**DATASET EXTRACT:**

* * * * * * *

@[simp] theorem State.modCc_cur (s : State) (c : Nat) (f : ColCore → ColCore) : (s.modCc c f).cur = s.cur := rfl
@[simp] theorem State.modCc_tick (s : State) (c : Nat) (f : ColCore → ColCore) : (s.modCc c f).tick = s.tick := rfl
@[simp] theorem State.modCc_tripped (s : State) (c : Nat) (f : ColCore → ColCore) : (s.modCc c f).tripped = s.tripped := rfl
@[simp] theorem State.modCc_mem (s : State) (c : Nat) (f : ColCore → ColCore) : (s.modCc c f).mem = s.mem := rfl
@[simp] theorem State.modCc_poison (s : State) (c : Nat) (f : ColCore → ColCore) : (s.modCc c f).poison = s.poison := rfl
@[simp] theorem State.modCc_marks (s : State) (c : Nat) (f : ColCore → ColCore) : (s.modCc c f).marks = s.marks := rfl
@[simp] theorem State.modCc_cores (s : State) (c : Nat) (f : ColCore → ColCore) : (s.modCc c f).cores = s.cores := rfl
@[simp] theorem State.modCc_dies (s : State) (c : Nat) (f : ColCore → ColCore) : (s.modCc c f).dies = s.dies := rfl
@[simp] theorem State.modCc_ctxroots (s : State) (c : Nat) (f : ColCore → ColCore) : (s.modCc c f).ctxroots = s.ctxroots := rfl
@[simp] theorem State.modCc_insts (s : State) (c : Nat) (f : ColCore → ColCore) : (s.modCc c f).insts = s.insts := rfl
@[simp] theorem State.modCc_saves (s : State) (c : Nat) (f : ColCore → ColCore) : (s.modCc c f).saves = s.saves := rfl
@[simp] theorem State.modCc_savings (s : State) (c : Nat) (f : ColCore → ColCore) : (s.modCc c f).savings = s.savings := rfl
@[simp] theorem State.modCc_fabric (s : State) (c : Nat) (f : ColCore → ColCore) : (s.modCc c f).fabric = s.fabric := rfl
@[simp] theorem State.modCc_reports (s : State) (c : Nat) (f : ColCore → ColCore) : (s.modCc c f).reports = s.reports := rfl

@[simp] theorem State.modGov_cur (s : State) (c : Nat) (f : Governor → Governor) : (s.modGov c f).cur = s.cur := rfl
@[simp] theorem State.modGov_tick (s : State) (c : Nat) (f : Governor → Governor) : (s.modGov c f).tick = s.tick := rfl
@[simp] theorem State.modGov_tripped (s : State) (c : Nat) (f : Governor → Governor) : (s.modGov c f).tripped = s.tripped := rfl
@[simp] theorem State.modGov_mem (s : State) (c : Nat) (f : Governor → Governor) : (s.modGov c f).mem = s.mem := rfl
@[simp] theorem State.modGov_poison (s : State) (c : Nat) (f : Governor → Governor) : (s.modGov c f).poison = s.poison := rfl
@[simp] theorem State.modGov_marks (s : State) (c : Nat) (f : Governor → Governor) : (s.modGov c f).marks = s.marks := rfl
@[simp] theorem State.modGov_cores (s : State) (c : Nat) (f : Governor → Governor) : (s.modGov c f).cores = s.cores := rfl
@[simp] theorem State.modGov_dies (s : State) (c : Nat) (f : Governor → Governor) : (s.modGov c f).dies = s.dies := rfl
@[simp] theorem State.modGov_ctxroots (s : State) (c : Nat) (f : Governor → Governor) : (s.modGov c f).ctxroots = s.ctxroots := rfl
@[simp] theorem State.modGov_insts (s : State) (c : Nat) (f : Governor → Governor) : (s.modGov c f).insts = s.insts := rfl
@[simp] theorem State.modGov_saves (s : State) (c : Nat) (f : Governor → Governor) : (s.modGov c f).saves = s.saves := rfl
@[simp] theorem State.modGov_savings (s : State) (c : Nat) (f : Governor → Governor) : (s.modGov c f).savings = s.savings := rfl
@[simp] theorem State.modGov_fabric (s : State) (c : Nat) (f : Governor → Governor) : (s.modGov c f).fabric = s.fabric := rfl
@[simp] theorem State.modGov_reports (s : State) (c : Nat) (f : Governor → Governor) : (s.modGov c f).reports = s.reports := rfl

@[simp] theorem State.latchEvent_cur (s : State) (c b : Nat) : (s.latchEvent c b).cur = s.cur := rfl
@[simp] theorem State.latchEvent_tick (s : State) (c b : Nat) : (s.latchEvent c b).tick = s.tick := rfl
@[simp] theorem State.latchEvent_tripped (s : State) (c b : Nat) : (s.latchEvent c b).tripped = s.tripped := rfl
@[simp] theorem State.latchEvent_mem (s : State) (c b : Nat) : (s.latchEvent c b).mem = s.mem := rfl
@[simp] theorem State.latchEvent_poison (s : State) (c b : Nat) : (s.latchEvent c b).poison = s.poison := rfl
@[simp] theorem State.latchEvent_marks (s : State) (c b : Nat) : (s.latchEvent c b).marks = s.marks := rfl
@[simp] theorem State.latchEvent_cores (s : State) (c b : Nat) : (s.latchEvent c b).cores = s.cores := rfl
@[simp] theorem State.latchEvent_dies (s : State) (c b : Nat) : (s.latchEvent c b).dies = s.dies := rfl
@[simp] theorem State.latchEvent_ctxroots (s : State) (c b : Nat) : (s.latchEvent c b).ctxroots = s.ctxroots := rfl
@[simp] theorem State.latchEvent_insts (s : State) (c b : Nat) : (s.latchEvent c b).insts = s.insts := rfl
@[simp] theorem State.latchEvent_saves (s : State) (c b : Nat) : (s.latchEvent c b).saves = s.saves := rfl
@[simp] theorem State.latchEvent_savings (s : State) (c b : Nat) : (s.latchEvent c b).savings = s.savings := rfl
@[simp] theorem State.latchEvent_fabric (s : State) (c b : Nat) : (s.latchEvent c b).fabric = s.fabric := rfl
@[simp] theorem State.latchEvent_reports (s : State) (c b : Nat) : (s.latchEvent c b).reports = s.reports := rfl

@[simp] theorem State.modCore_cur (s : State) (n : Nat) (f : ACore → ACore) : (s.modCore n f).cur = s.cur := rfl
@[simp] theorem State.modCore_tick (s : State) (n : Nat) (f : ACore → ACore) : (s.modCore n f).tick = s.tick := rfl
@[simp] theorem State.modCore_tripped (s : State) (n : Nat) (f : ACore → ACore) : (s.modCore n f).tripped = s.tripped := rfl
@[simp] theorem State.modCore_mem (s : State) (n : Nat) (f : ACore → ACore) : (s.modCore n f).mem = s.mem := rfl
@[simp] theorem State.modCore_poison (s : State) (n : Nat) (f : ACore → ACore) : (s.modCore n f).poison = s.poison := rfl
@[simp] theorem State.modCore_marks (s : State) (n : Nat) (f : ACore → ACore) : (s.modCore n f).marks = s.marks := rfl
@[simp] theorem State.modCore_cols (s : State) (n : Nat) (f : ACore → ACore) : (s.modCore n f).cols = s.cols := rfl
@[simp] theorem State.modCore_dies (s : State) (n : Nat) (f : ACore → ACore) : (s.modCore n f).dies = s.dies := rfl
@[simp] theorem State.modCore_ctxroots (s : State) (n : Nat) (f : ACore → ACore) : (s.modCore n f).ctxroots = s.ctxroots := rfl
@[simp] theorem State.modCore_insts (s : State) (n : Nat) (f : ACore → ACore) : (s.modCore n f).insts = s.insts := rfl
@[simp] theorem State.modCore_saves (s : State) (n : Nat) (f : ACore → ACore) : (s.modCore n f).saves = s.saves := rfl
@[simp] theorem State.modCore_savings (s : State) (n : Nat) (f : ACore → ACore) : (s.modCore n f).savings = s.savings := rfl
@[simp] theorem State.modCore_fabric (s : State) (n : Nat) (f : ACore → ACore) : (s.modCore n f).fabric = s.fabric := rfl
@[simp] theorem State.modCore_reports (s : State) (n : Nat) (f : ACore → ACore) : (s.modCore n f).reports = s.reports := rfl

@[simp] theorem State.setGrp_cur (s : State) (n g : Nat) (x : Group) : (s.setGrp n g x).cur = s.cur := rfl
@[simp] theorem State.setGrp_tick (s : State) (n g : Nat) (x : Group) : (s.setGrp n g x).tick = s.tick := rfl
@[simp] theorem State.setGrp_tripped (s : State) (n g : Nat) (x : Group) : (s.setGrp n g x).tripped = s.tripped := rfl
@[simp] theorem State.setGrp_mem (s : State) (n g : Nat) (x : Group) : (s.setGrp n g x).mem = s.mem := rfl
@[simp] theorem State.setGrp_poison (s : State) (n g : Nat) (x : Group) : (s.setGrp n g x).poison = s.poison := rfl
@[simp] theorem State.setGrp_marks (s : State) (n g : Nat) (x : Group) : (s.setGrp n g x).marks = s.marks := rfl
@[simp] theorem State.setGrp_cols (s : State) (n g : Nat) (x : Group) : (s.setGrp n g x).cols = s.cols := rfl
@[simp] theorem State.setGrp_dies (s : State) (n g : Nat) (x : Group) : (s.setGrp n g x).dies = s.dies := rfl
@[simp] theorem State.setGrp_ctxroots (s : State) (n g : Nat) (x : Group) : (s.setGrp n g x).ctxroots = s.ctxroots := rfl
@[simp] theorem State.setGrp_insts (s : State) (n g : Nat) (x : Group) : (s.setGrp n g x).insts = s.insts := rfl
@[simp] theorem State.setGrp_saves (s : State) (n g : Nat) (x : Group) : (s.setGrp n g x).saves = s.saves := rfl
@[simp] theorem State.setGrp_savings (s : State) (n g : Nat) (x : Group) : (s.setGrp n g x).savings = s.savings := rfl
@[simp] theorem State.setGrp_fabric (s : State) (n g : Nat) (x : Group) : (s.setGrp n g x).fabric = s.fabric := rfl
@[simp] theorem State.setGrp_reports (s : State) (n g : Nat) (x : Group) : (s.setGrp n g x).reports = s.reports := rfl

@[simp] theorem State.setDeal_cur (s : State) (n k : Nat) (d : Option Deal) : (s.setDeal n k d).cur = s.cur := rfl
@[simp] theorem State.setDeal_tick (s : State) (n k : Nat) (d : Option Deal) : (s.setDeal n k d).tick = s.tick := rfl
@[simp] theorem State.setDeal_tripped (s : State) (n k : Nat) (d : Option Deal) : (s.setDeal n k d).tripped = s.tripped := rfl
@[simp] theorem State.setDeal_mem (s : State) (n k : Nat) (d : Option Deal) : (s.setDeal n k d).mem = s.mem := rfl
@[simp] theorem State.setDeal_poison (s : State) (n k : Nat) (d : Option Deal) : (s.setDeal n k d).poison = s.poison := rfl
@[simp] theorem State.setDeal_marks (s : State) (n k : Nat) (d : Option Deal) : (s.setDeal n k d).marks = s.marks := rfl
@[simp] theorem State.setDeal_cols (s : State) (n k : Nat) (d : Option Deal) : (s.setDeal n k d).cols = s.cols := rfl
@[simp] theorem State.setDeal_dies (s : State) (n k : Nat) (d : Option Deal) : (s.setDeal n k d).dies = s.dies := rfl
@[simp] theorem State.setDeal_ctxroots (s : State) (n k : Nat) (d : Option Deal) : (s.setDeal n k d).ctxroots = s.ctxroots := rfl
@[simp] theorem State.setDeal_insts (s : State) (n k : Nat) (d : Option Deal) : (s.setDeal n k d).insts = s.insts := rfl
@[simp] theorem State.setDeal_saves (s : State) (n k : Nat) (d : Option Deal) : (s.setDeal n k d).saves = s.saves := rfl
@[simp] theorem State.setDeal_savings (s : State) (n k : Nat) (d : Option Deal) : (s.setDeal n k d).savings = s.savings := rfl
@[simp] theorem State.setDeal_fabric (s : State) (n k : Nat) (d : Option Deal) : (s.setDeal n k d).fabric = s.fabric := rfl
@[simp] theorem State.setDeal_reports (s : State) (n k : Nat) (d : Option Deal) : (s.setDeal n k d).reports = s.reports := rfl

@[simp] theorem State.modGrp_cur (s : State) (n g : Nat) (f : Group → Group) : (s.modGrp n g f).cur = s.cur := by unfold State.modGrp; split <;> rfl
@[simp] theorem State.modGrp_tick (s : State) (n g : Nat) (f : Group → Group) : (s.modGrp n g f).tick = s.tick := by unfold State.modGrp; split <;> rfl
@[simp] theorem State.modGrp_tripped (s : State) (n g : Nat) (f : Group → Group) : (s.modGrp n g f).tripped = s.tripped := by unfold State.modGrp; split <;> rfl
@[simp] theorem State.modGrp_mem (s : State) (n g : Nat) (f : Group → Group) : (s.modGrp n g f).mem = s.mem := by unfold State.modGrp; split <;> rfl
@[simp] theorem State.modGrp_poison (s : State) (n g : Nat) (f : Group → Group) : (s.modGrp n g f).poison = s.poison := by unfold State.modGrp; split <;> rfl
@[simp] theorem State.modGrp_marks (s : State) (n g : Nat) (f : Group → Group) : (s.modGrp n g f).marks = s.marks := by unfold State.modGrp; split <;> rfl
@[simp] theorem State.modGrp_cols (s : State) (n g : Nat) (f : Group → Group) : (s.modGrp n g f).cols = s.cols := by unfold State.modGrp; split <;> rfl
@[simp] theorem State.modGrp_dies (s : State) (n g : Nat) (f : Group → Group) : (s.modGrp n g f).dies = s.dies := by unfold State.modGrp; split <;> rfl
@[simp] theorem State.modGrp_ctxroots (s : State) (n g : Nat) (f : Group → Group) : (s.modGrp n g f).ctxroots = s.ctxroots := by unfold State.modGrp; split <;> rfl
@[simp] theorem State.modGrp_insts (s : State) (n g : Nat) (f : Group → Group) : (s.modGrp n g f).insts = s.insts := by unfold State.modGrp; split <;> rfl
@[simp] theorem State.modGrp_saves (s : State) (n g : Nat) (f : Group → Group) : (s.modGrp n g f).saves = s.saves := by unfold State.modGrp; split <;> rfl
@[simp] theorem State.modGrp_savings (s : State) (n g : Nat) (f : Group → Group) : (s.modGrp n g f).savings = s.savings := by unfold State.modGrp; split <;> rfl
@[simp] theorem State.modGrp_fabric (s : State) (n g : Nat) (f : Group → Group) : (s.modGrp n g f).fabric = s.fabric := by unfold State.modGrp; split <;> rfl
@[simp] theorem State.modGrp_reports (s : State) (n g : Nat) (f : Group → Group) : (s.modGrp n g f).reports = s.reports := by unfold State.modGrp; split <;> rfl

* * * * * * *

**EXERCISE OBJECTIVE:** Count the lines holding the word "cores" in this material. Reply with the number and nothing else.

**SOLUTION TO THE EXERCISE:** 3